Records START

/-- HOST_CS_FALL (R125, R126, R144, R150, R166): a command begins under the tables in force. The chip select's gate is judged
here, once for the whole command, and a device in RESYNC is decoded in its shadow's interface (log entry 86). A chip select that
falls while the other's command runs has a command of its own, which the same clock and lines feed (log entry 42). -/
def execHostCsFall (port cs : Nat) (s : State) : Res :=
  let x := s.port port
  if 16 ≤ port ∨ 2 ≤ cs ∨ !s.boot.guardUp ∨ !x.hVddioOk then .next s
  else
    let s := s.updPort port (fun x => if cs = 0 then { x with csLow0 := true } else { x with csLow1 := true })
    let inWindow := match x.window with
      | some w => w.isOpen
      | none => false
    let blocked :=
      if x.mode == .own then 3
      else if inWindow || x.pulseUntil.isSome then 2
      else if !s.csReleased port cs then 1
      else 0
    let s := if blocked = 2 then s.intrusion port inWindow else s
    let sh := x.dev cs
    let c : HostCmd := { cs := cs, bank := x.active, iface := sh.iface, blocked := blocked, gated := x.mode == .frozen || sh.resync,
                         startedAt := s.now, lastEdge := s.now }
    .next (s.updPort port (fun x => x.beginCmd c))

/-- An edge of SCK on one of the port's commands. One that is not passed for a window, a pulse or OWN is not decoded. -/
def Port.edgeCmd (x : Port) (rise : Bool) (hostDq flashDq : Nat) (late : Bool) (now : Nat) (c : HostCmd) : HostCmd :=
  if 2 ≤ c.blocked then { c with edged := true, lastEdge := now, stalled := false }
  else c.edge x.bank (x.dev c.cs) (x.mode == .frozen) rise hostDq flashDq late now

/-- HOST_SCK_EDGE (R119, R132, R153, R173 to R191). -/
def execHostSckEdge (port : Nat) (rise : Bool) (hostDq flashDq : Nat) (late : Bool) (differ : Nat) (s : State) : Res :=
  let x := s.port port
  match x.cmd with
  | none => .next s
  | some c =>
    if !x.hVddioOk then .next s
    else
      let c := x.edgeCmd rise hostDq flashDq late s.now c
      let o := x.other.map (x.edgeCmd rise hostDq flashDq late s.now)
      let s := s.updPort port (fun x => { x with sckHigh := rise, cmd := some c, other := o })
      if (differ = 1 ∨ differ = 2 ∨ differ = 4) ∧ c.blocked = 0 then
        let out := le 1 c.opcode ++ le 1 c.ext ++ le 1 differ ++ le 1 (b2n c.passes)
        let c := (c.disagree x.bank (x.dev c.cs) differ).makeCut late rise
        .next ((s.updPort port (fun x => { x with cmd := some c })).freezePort port out).settle
      else .next s

/-- A program or erase of the host has completed at the flash side: its leaves are marked and worn, and its assemblies
discarded, whatever became of its shadow effect (R132, R141, R221, R226, R238). -/
def State.flashDone (s : State) (p : Nat) (c : HostCmd) : State :=
  let d := 2 * p + c.cs
  let b := (s.port p).bank
  let e := b.entry c.opcode
  let (seq, s) := s.nextPortSeq p
  if e.cls = 2 then s.noteProgram d (c.addr % b.size) seq
  else if e.cls = 3 then s.noteErase d e.eraseSize (c.addr % b.size) seq
  else s

/-- The shadow effect of a completed command (R135 to R140). -/
def State.commandDone (s : State) (p : Nat) (c : HostCmd) : State :=
  let d := 2 * p + c.cs
  let b := (s.port p).bank
  let x := s.shadow d
  let (x', adopted, cause) := c.effect b x
  let cause := if cause = 0 ∧ c.addr4Differs b x' then 4 else cause
  let s := s.updShadow d (fun _ => x')
  let s := if adopted then s.updPort p (fun y => { y with welAdopt := min (y.welAdopt + 1) 255 }) else s
  if cause = 0 then s else s.enterResync d cause (some (c.asSent p b x))

/-- A command ends at its CS# rise: counts, violation, shadow effect and snooped data (R135, R193, R195, R213). A rise that
the loss of the host's supply makes is quiet: it records no violation (R529). -/
def State.endCommand (s : State) (port : Nat) (c : HostCmd) (differ : Nat) (quiet : Bool) : State :=
  let b := (s.port port).bank
  let sh := (s.port port).dev c.cs
  let d := 2 * port + c.cs
  let s := s.updPort port (fun x => { x.dropCmd c.cs with lastRx := if c.hostRx.isEmpty then x.lastRx else c.hostRx, lineIface := c.iface })
  if 2 ≤ c.blocked ∨ !c.edged then s
  else
    let done := c.complete b sh
    let counted := c.passes && done
    let s := s.updPort port (fun x => { x with cmdCount := if counted then satAdd 32 x.cmdCount 1 else x.cmdCount,
                                               truncCount := if counted then x.truncCount else satAdd 32 x.truncCount 1 })
    let s := if differ = 3 ∧ c.blocked = 0 then s.freezePort port (le 1 c.opcode ++ le 1 c.ext ++ le 1 differ ++ [1]) else s
    let s := match c.violation port b sh with
      | some v => if quiet then s else s.violate b v
      | none => s
    let e := b.entry c.opcode
    let silent := c.gated || (s.port port).mode == .frozen || (s.shadow d).resync || c.blocked != 0
    let s := if counted then s.flashDone port c else s
    let s :=
      if silent ∨ !c.passes then s
      else if done then s.commandDone port c
      else if e.effect = 12 ∧ (0 < c.dataCount ∨ 0 < c.accBits) then s.enterResync d 2 (some (c.asSent port b sh))
      else s
    let s := if !silent && c.passes && e.cls == 1 && c.opBits == 8 && !c.data.isEmpty then
        s.snoop d (c.addr % b.size) (s.fit.seqs.get port 0) c.data
      else s
    s.planPulse port

/-- HOST_CS_RISE (R135, R193, R195, R213): a command ends. -/
def execHostCsRise (port cs differ : Nat) (s : State) : Res :=
  let x := s.port port
  if 16 ≤ port ∨ 2 ≤ cs ∨ !x.hVddioOk then .next s
  else
    let s := s.updPort port (fun x => if cs = 0 then { x with csLow0 := false, csHighSince := s.now }
                                      else { x with csLow1 := false, csHighSince := s.now })
    match x.cmdOf cs with
    | none => .next s
    | some c => .next (s.endCommand port c differ false).settle

/-- The chip select of a command has been low for 1 s with no SCK edge, which is not recorded yet (R152). -/
def HostCmd.stallDue (c : HostCmd) (now : Nat) : Bool := !c.stalled && decide (c.lastEdge + 1000000 ≤ now)

/-- HOST_CLOCK_STALL (R152): CS# low with no SCK edge for 1 s, recorded once for each chip select that is. -/
def execHostClockStall (port : Nat) (s : State) : Res :=
  let x := s.port port
  let due := ([x.cmd, x.other].filterMap id).filter (fun c => c.stallDue s.now)
  let mark (c : HostCmd) : HostCmd := if c.stallDue s.now then { c with stalled := true } else c
  if due.isEmpty then .next s
  else
  .next (due.foldl (fun t _ => (t.updPort port (fun x => { x with stalls := min (x.stalls + 1) 255 })).log .guard 0x0204 6 1 port { cause := 3 })
    (s.updPort port (fun x => { x with cmd := x.cmd.map mark, other := x.other.map mark })))

end Sys2Proof.Machine
end

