/-- Slot recovery record n is good, but for its devices' images (R378). -/
def recoverySlotOk (sec : Bytes) (n : Nat) : Bool :=
  let r := slice sec (32 + 8 * n) 8
  let f := fld r 0 1
  let v := fld r 2 1
  decide (f < 32) && zeroAt r 3 8 && (v == 0xFF || (decide (v < 16) && fld sec (3104 + 64 * v) 1 != 0)) &&
  (!f.testBit 0 || (within 1 (fld r 1 1) 8 && f / 4 != 0))

/-- Device image record d is good (R378): an ENABLED slot's device has an IMAGE_ID, and a record that is not 0 keeps the
rules. -/
def Sections.imageRecOk (x : Sections) (d : Nat) : Bool :=
  let sec := x.sec 0x30
  let r := slice sec (2080 + 32 * d) 32
  let b := (x.bank (d / 2)).profile
  let dev := x.devRec d
  let f := scanIface (fld dev 1 1)
  let er := profileEntry b (fld r 16 1)
  let pg := profileEntry b (fld r 17 1)
  (!(x.binders d).any (fun n => (fld sec (32 + 8 * n) 1).testBit 0) || !zeroAt r 0 16) &&
  (allZero r || (x.devValid d && er.cls == 3 && er.eraseSize == 3 && pg.cls == 2 && er.allows f && pg.allows f &&
    within 1 (fld r 18 1) (x.clockLimit (d / 2) (fld dev 1 1)) && zeroAt r 19 32))

/-- Vendor key entry e is good (Table 11-5). -/
def vendorOk (sec : Bytes) (e : Nat) : Bool := decide (fld sec (3104 + 64 * e) 1 ≤ 3) && zeroAt sec (3104 + 64 * e + 1) (3104 + 64 * e + 16)

/-- The rules of RECOVERY. -/
def Sections.checkRecovery (x : Sections) : Finding :=
  let sec := x.sec 0x30
  (mustHold 0x30 headRec (recoveryHeadOk sec)).or
  ((inSection 0x30 (firstBad 256 (recoverySlotOk sec))).or
  ((inSection 0x30 ((firstBad 32 x.imageRecOk).map (256 + ·))).or
  (inSection 0x30 ((firstBad 16 (vendorOk sec)).map (288 + ·)))))

/-- Channel record n is good (R466): an all-zero record of a software channel stands for its defaults. -/
def Sections.channelOk (x : Sections) (s : State) (n : Nat) : Bool :=
  let r := slice (x.sec 0x31) (16 * n) 16
  let q := fld r 2 2
  let aware := (recFlags r).testBit 0
  if !s.hwChan n && allZero r then true
  else
    decide (recFlags r < 8 ∧ recAction r ≤ 2 ∧ fld r 8 4 ≤ 1024000) && (q == 0xFFFF || (decide (q < 4096) && (x.grantRec q).fn != 0xFF)) &&
    (if s.hwChan n then fld r 4 4 == 0 && recAction r == 2 else within 1 (fld r 4 4) 1024000) &&
    (fld r 12 2 == 0 || decide (fld r 12 2 * 1000 < s.chanPeriod n r)) && (if aware then within 1 (fld r 14 2) 60000 else fld r 14 2 == 0)

/-- Tamper source record i is good (R450). -/
def Sections.tamperOk (x : Sections) (s : State) (i : Nat) : Bool :=
  let r := slice (x.sec 0x32) (16 + 8 * i) 8
  let mode := fld r 0 1
  decide (mode ≤ 2 ∧ fld r 1 1 < 16 ∧ fld r 3 1 < 2 ∧ 1 ≤ fld r 4 2) && within 1 (fld r 2 1) 16 && zeroAt r 6 8 &&
  (mode != 1 || (fld r 1 1).testBit 0) && !((i == 14 || i == 15) && mode == 0) && (!s.sourceFixed i || (mode == 2 && fld r 2 1 == 1))

/-- The TAMPER header is good (Table 13-3). -/
def tamperHeadOk (r : Bytes) : Bool := (fld r 0 4 == 0 || within 60 (fld r 0 4) 86400) && zeroAt r 4 16

/-- TIME is good (Table 14-5). -/
def timeOk (r : Bytes) : Bool := within 1 (fld r 0 2) 500 && zeroAt r 2 4

/-- LOGBOOK is good (Table 15-7). -/
def logbookOk (r : Bytes) : Bool := within 1024 (fld r 0 4) 65536 && within 10 (fld r 4 2) 60000 && decide (fld r 6 1 < 2) && zeroAt r 7 8

/-- DEVICE is good (Table 16-7). -/
def deviceOk (r : Bytes) : Bool := within 64 (fld r 0 1) 152 && decide (fld r 1 1 < 2) && zeroAt r 2 8
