-- ==== Sys2Proof/Machine/Cartridge.lean ====
section
/-! DEFINITION. Chapter 11: the Cartridge Bay, its catalogues and life table, and the cartridge commands. -/
namespace Sys2Proof.Machine

/-! ### Slots of the bay -/

/-- Cartridge slot k. -/
def State.cart (s : State) (k : Nat) : Cart := s.cby.slots.get k {}

/-- s with cartridge slot k changed by f. -/
def State.updCart (s : State) (k : Nat) (f : Cart → Cart) : State :=
  { s with cby := { s.cby with slots := s.cby.slots.upd k {} f } }

/-- An operation reads from cartridge slot k. -/
def State.cartInUse (s : State) (k : Nat) : Bool :=
  s.rfu.ops.any (fun o => decide (o.source = 0 ∧ o.cartSlot = k) && o.manifest.isSome && (o.phase == .waitPort || o.phase == .write))

/-- The cartridge of slot k is identified: it is in stand-by or asleep. -/
def Cart.usable (x : Cart) : Bool := x.state == .ready || x.state == .asleep

/-- A data command may go to the cartridge: it is in stand-by, and has answered CMD13 and CMD10 (R400). -/
def Cart.answers (x : Cart) : Bool := x.state == .ready && x.checked

/-- STATE of CBY_SLOT_k (Table 11-15). -/
def State.cartCode (s : State) (k : Nat) : Nat :=
  let x := s.cart k
  if x.usable && s.cartInUse k then 4
  else match x.state with
    | .empty => 0
    | .identifying => 1
    | .ready => 2
    | .asleep => 3
    | .inUse => 4
    | .failed => 5
    | .ejected => 6

/-- CBY_SLOT_k (Table 11-15). -/
def State.cartWord (s : State) (k : Nat) : Nat :=
  let x := s.cart k
  put 0 3 (s.cartCode k) + put 3 1 (b2n x.present) + put 4 1 (b2n x.powered) + put 5 2 x.life + put 7 2 x.catalogue +
  put 9 2 x.preEol + put 11 4 x.lifeA + put 15 4 x.lifeB

/-- CART_RESCAN commands that wait for slot k end with a reply. -/
def State.answerCart (s : State) (k : Nat) (r : Reply) : State :=
  completeAll (s.cart k).waiters r (s.updCart k (fun x => { x with waiters := [] }))

/-- Some cartridge is being identified: the others wait (R398). -/
def State.identifying (s : State) : Bool := (List.range 4).any (fun k => (s.cart k).state == .identifying)

/-- The lowest present cartridge that is not identified yet is powered, when none is being identified, and the bus runs at
400 kHz for it (R398 steps 1 and 2). -/
def State.startIdentify (s : State) : State :=
  if s.identifying then s
  else match (List.range 4).find? (fun k => (s.cart k).present && (s.cart k).state == .empty) with
    | some k =>
      let s := s.updCart k (fun x => { x with state := .identifying, powered := true, ocrSince := s.now + 2000, lastPoll := 0, retries := 0 })
      { s with cby := { s.cby with clockMhz := 0 } }
    | none => s

/-- The identification of slot k failed: it is powered off and logged, and the next one starts (R398). -/
def State.cartFailed (s : State) (k : Nat) : State :=
  let s := s.updCart k (fun x => { x with state := .failed, powered := false, catalogue := 0, entries := [], raw := [], reacquire := none })
  let s := s.log .control 0x0701 5 10 k
  (s.answerCart k (ok (le 1 (s.cartCode k)))).startIdentify

/-! ### The catalogue (R403 to R405) -/

/-- One entry of a catalogue (R404). -/
def readEntry (c : Cbor) : Option CatEntry := do
  match ← c.asArray with
  | [k, i, v, l, n, g] =>
    let e : CatEntry := { kind := ← k.asUint, imageId := ← i.asBytes, svn := ← v.asUint, startLba := ← l.asUint,
                          sectors := ← n.asUint, digest := ← g.asBytes }
    if e.imageId.length = 16 ∧ e.digest.length = 48 then some e else none
  | _ => none

/-- A catalogue: its signature, payload, CID, RPMB_COUNTER and entries (R404). -/
structure Catalogue where
  sig : CoseSig := {}
  payload : Bytes := []
  cid : Bytes := []
  counter : Nat := 0
  entries : List CatEntry := []
  deriving DecidableEq, Repr

/-- The catalogue that bytes spell. -/
def readCatalogue (b : Bytes) : Option Catalogue := do
  let (payload, sig) ← readCoseSign1 b
  let m ← (← readCbor payload).asMap
  let keys ← mapKeys m
  if !(keys.all ([1, 2, 3, 4, 5] : List Nat).contains && ([1, 2, 3, 5] : List Nat).all keys.contains) then none
  else
    let layout ← mapUint m 1
    let items ← (← mapGet m 5).asArray
    let entries ← items.mapM readEntry
    let c : Catalogue := { sig := sig, payload := payload, cid := ← mapBytes m 2, counter := ← mapUint m 3, entries := entries }
    if layout = 1 ∧ c.cid.length = 16 ∧ entries.length ≤ 64 then some c else none

/-- The header of sector 0 is good (Table 11-10). -/
def cartHeaderOk (h : Bytes) : Bool :=
  decide (h.length = 512) && slice h 0 4 == ascii "VCRT" && fld h 4 2 == 1 && decide (fld h 12 4 ≤ 65536) &&
  fld h 508 4 == crc32c (h.take 508)

/-- The signature of a catalogue verifies under an ACTIVE owner key slot with use RECOVERY (R404). -/
def State.catalogueSigned (s : State) (c : Catalogue) : Bool :=
  match c.sig.kid with
  | [k] =>
    decide (c.sig.alg = -35) && s.cru.table.activeWith k.toNat 1 && (s.cru.table.slot k.toNat).alg == 1 &&
    verifies algP384 (s.cru.table.slot k.toNat).key (sig1Input c.sig.prot c.payload) c.sig.sig
  | _ => false

/-! ### The life table (R408, R409) -/

/-- LIFE of the three EXT_CSD bytes (R409). -/
def lifeOf (preEol a b : Nat) : Nat :=
  if preEol = 3 ∨ 0x0B ≤ a ∨ 0x0B ≤ b then 2 else if preEol = 2 ∨ 9 ≤ a ∨ 9 ≤ b then 1 else 0

/-- The life entry of a CID. -/
def State.lifeEntry (s : State) (cid : Bytes) : Option LifeEntry := s.cby.lifeTable.find? (fun e => e.cid == cid)

/-- s with the life entry of a CID changed by f. -/
def State.updLife (s : State) (cid : Bytes) (f : LifeEntry → LifeEntry) : State :=
  { s with cby := { s.cby with lifeTable := s.cby.lifeTable.map (fun e => if e.cid = cid then f e else e) } }

/-- The table without its entry of the oldest LAST_SEEN, where it holds 64 (R408). -/
def lifeRoom (l : List LifeEntry) : List LifeEntry :=
  if l.length < 64 then l
  else match l.foldl (fun (a : Option LifeEntry) e => match a with
      | some o => if e.lastSeen < o.lastSeen then some e else a
      | none => some e) none with
    | some o => l.filter (fun e => e.cid != o.cid)
    | none => l

/-- An entry for a CID: its own, or a new one. -/
def State.seenCid (s : State) (cid : Bytes) : State :=
  match s.lifeEntry cid with
  | some _ => s
  | none =>
    { s with cby := { s.cby with lifeTable := lifeRoom s.cby.lifeTable ++ [{ cid := cid, firstSeen := s.emb.opSeconds, lastSeen := s.emb.opSeconds }] } }
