/-- The slots whose sequences the restart cut short (R108). -/
def State.resumeStrings (s : State) : State :=
  let cut := s.strs.cutShort
  let s := { s with strs := { s.strs with cutShort := [] } }
  cut.foldl (fun t c =>
    if c.2 then
      if t.isReleased c.1 then (t.holdSlot c.1 .controlRestart).updSlot c.1 (fun x => { x with restore := true }) else t
    else t.holdTrigger c.1) s

/-- CONTROL_RESTART_COMPLETE. -/
def execControlRestartComplete (s : State) : Res :=
  if s.boot.phase ≠ .controlRestart ∨ !s.boot.imageUp then .next s
  else
    let old := s
    let s := s.controlRuns
    let has := s.image.isSome
    let s := if has then s else s.builtIn .noPolicy
    let s := { s with boot := { s.boot with phase := if has then .operational else .noPolicy } }
    let s := (if has then s.imageOperational else s).resumeStrings
    let acts := s.strs.latched
    let s := acts.foldl State.actOn { s with strs := { s.strs with latched := [] } }
    let s := s.resumeChannels.resumeOps
    let s := (List.range 256).foldl (fun t n => t.judgeSlot n) s
    let s := s.reachOperational.refreshCed
    let s := s.startPeriod_
    .next (State.noteService old s.settleAll)

end Sys2Proof.Machine
end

Records END

Task: The first line of the records and every line down to the line with "def execHostSckEdge (port" must be quoted exactly; leave out all else.

Result for this task:
/-- HOST_CS_FALL (R125, R126, R144, R150, R166): a command begins under the tables in force. The chip select's gate is judged
here, once for the whole command, and a device in RESYNC is decoded in its shadow's interface (log entry 86). A chip select that
falls while the other's command runs has a command of its own, which the same clock and lines feed (log entry 42). -/
def execHostCsFall (port cs : Nat) (s : State) : Res :=
  let x := s.port port
  if 16 ≤ port ∨ 2 ≤ cs ∨ !s.boot.guardUp ∨ !x.hVddioOk then .next s
  else
    let s := s.updPort port (fun x => if cs = 0 then { x with csLow0 := true } else { x with csLow1 := true })
    let inWindow := match x.window with
      | some w => w.isOpen
      | none => false
    let blocked :=
      if x.mode == .own then 3
      else if inWindow || x.pulseUntil.isSome then 2
      else if !s.csReleased port cs then 1
      else 0
    let s := if blocked = 2 then s.intrusion port inWindow else s
    let sh := x.dev cs
    let c : HostCmd := { cs := cs, bank := x.active, iface := sh.iface, blocked := blocked, gated := x.mode == .frozen || sh.resync,
                         startedAt := s.now, lastEdge := s.now }
    .next (s.updPort port (fun x => x.beginCmd c))

/-- An edge of SCK on one of the port's commands. One that is not passed for a window, a pulse or OWN is not decoded. -/
def Port.edgeCmd (x : Port) (rise : Bool) (hostDq flashDq : Nat) (late : Bool) (now : Nat) (c : HostCmd) : HostCmd :=
  if 2 ≤ c.blocked then { c with edged := true, lastEdge := now, stalled := false }
  else c.edge x.bank (x.dev c.cs) (x.mode == .frozen) rise hostDq flashDq late now

/-- HOST_SCK_EDGE (R119, R132, R153, R173 to R191). -/
def execHostSckEdge (port : Nat) (rise : Bool) (hostDq flashDq : Nat) (late : Bool) (differ : Nat) (s : State) : Res :=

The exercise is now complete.